Exercise brief »
All lines in the records below with the word "range" must be returned.

*** Data to use Section Begins ***

/-! ## Retrieval (R213–R216) -/

/-- The bound of a query head for a page (R215). -/
def headBound (q : Query) (p : PageData) : Nat :=
  let qp := quantQ (q.qs.map fun x => f32Max x 0)
  let qn := quantQ (q.qs.map fun x => f32Min x 0x80000000)
  laneSum ((List.range qp.length).flatMap fun b =>
    let mx := tabulate 32 fun e => (p.kmax (32 * b + e)).toNat
    let mn := tabulate 32 fun e => (p.kmin (32 * b + e)).toNat
    let one (codes : List Nat) (k : QBlock) := blockValue 11 codes k.codes p.kScale.toNat k.scale
    [one mx (qp.getD b ⟨0x7F, [], 0⟩), one mn (qn.getD b ⟨0x7F, [], 0⟩)])

/-- A page's score: the vmax over the query heads, NaN if any bound is. -/
def pageScore (bounds : List Nat) : Nat :=
  if bounds.any f32IsNan then f32Nan else bounds.foldl f32Max negInf

/-- Rank order of scored pages: higher first, NaN below every number, equal scores to the lower page. -/
def pageBefore (a b : Nat × Nat) : Bool :=
  if f32IsNan a.1 then f32IsNan b.1 && decide (a.2 < b.2)
  else if f32IsNan b.1 then true
  else decide (f32Val a.1 > f32Val b.1) || (decide (f32Val a.1 = f32Val b.1) && decide (a.2 < b.2))

def insertBy {α : Type} (before : α → α → Bool) (x : α) : List α → List α
  | [] => [x]
  | y :: r => if before x y then x :: y :: r else y :: insertBy before x r

def sortBy {α : Type} (before : α → α → Bool) (l : List α) : List α := l.foldl (fun a x => insertBy before x a) []

/-- Retrieval parameters of a request: T, N, S, W, and the prefetch depth D (R213, R216, R222). -/
structure Retrieve where
  t : Nat
  n : Nat
  s : Nat
  w : Nat
  d : Nat

/-- What a query attends to: complete pages in ascending order, those selected, and those ranked next. -/
structure Selection where
  attended : List Nat
  selected : List Nat
  next : List Nat
  deriving DecidableEq, Repr

/-- R213, R216: the pages of a query at position `p`, given each page's score. -/
def selectPages (rt : Retrieve) (p : Nat) (score : Nat → Nat) : Selection :=
  let n := p / 64
  let every := List.range n
  if p < rt.t ∨ 1048576 ≤ rt.t then ⟨every, [], []⟩
  else
    let fixed (j : Nat) : Bool := decide (j < rt.s) || decide (n < j + 1 + rt.w)
    let cand := every.filter fun j => !fixed j
    let ranked := if cand.length ≤ rt.n then cand.map fun j => (0, j)
      else sortBy pageBefore (cand.map fun j => (score j, j))
    let sel := (ranked.take rt.n).map fun x => x.2
    ⟨every.filter fun j => fixed j || sel.contains j, sel, ((ranked.drop rt.n).take rt.d).map fun x => x.2⟩

/-! ## One token (R205–R212) -/

/-- Query heads that share a KV head. -/
def groupOf (x : AttnInput) : Nat := max 1 (x.queries.length / max 1 x.kv.length)

/-- The pages that a token at `p` attends to; `pages` holds every complete page below it, by KV head. -/
def tokenSelection (rt : Retrieve) (x : AttnInput) (p : Nat) (pages : List (List PageData)) : Selection :=
  let qs := x.queries.map prepare
  selectPages rt p fun j => pageScore (qs.zipIdx.map fun q =>
    headBound q.1 ((pages.getD j []).getD (q.2 / groupOf x) {}))

/-- The attention of a token: m, l and output of each query head. `open_` is the BF16 copy of its open page by KV head. -/
def attendToken (x : AttnInput) (p : Nat) (pages : List (List PageData)) (open_ : List HeadBf) (sel : List Nat) : List Part :=
  x.queries.zipIdx.map fun q =>
    let h := q.2 / groupOf x
    let qy := prepare q.1
    let d := q.1.length
    let ok (j t : Nat) : Bool := decide (64 * j + t ≤ p) && !x.excluded.contains (64 * j + t)
    let parts := sel.map fun j =>
      let pg := (pages.getD j []).getD h {}
      unitPart d (ok j) (scoreF8 qy pg) fun o ps => pvF8 pg o d ps
    let bf := open_.getD h []
    let last := unitPart d (ok (p / 64)) (scoreB16 qy bf) fun o ps => pvB16 bf o d ps
    finishPart (treeParts d 32 (parts ++ [last]))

*** Data to use Section Ends ***

Solution to this exercise »
  laneSum ((List.range qp.length).flatMap fun b =>
  let every := List.range n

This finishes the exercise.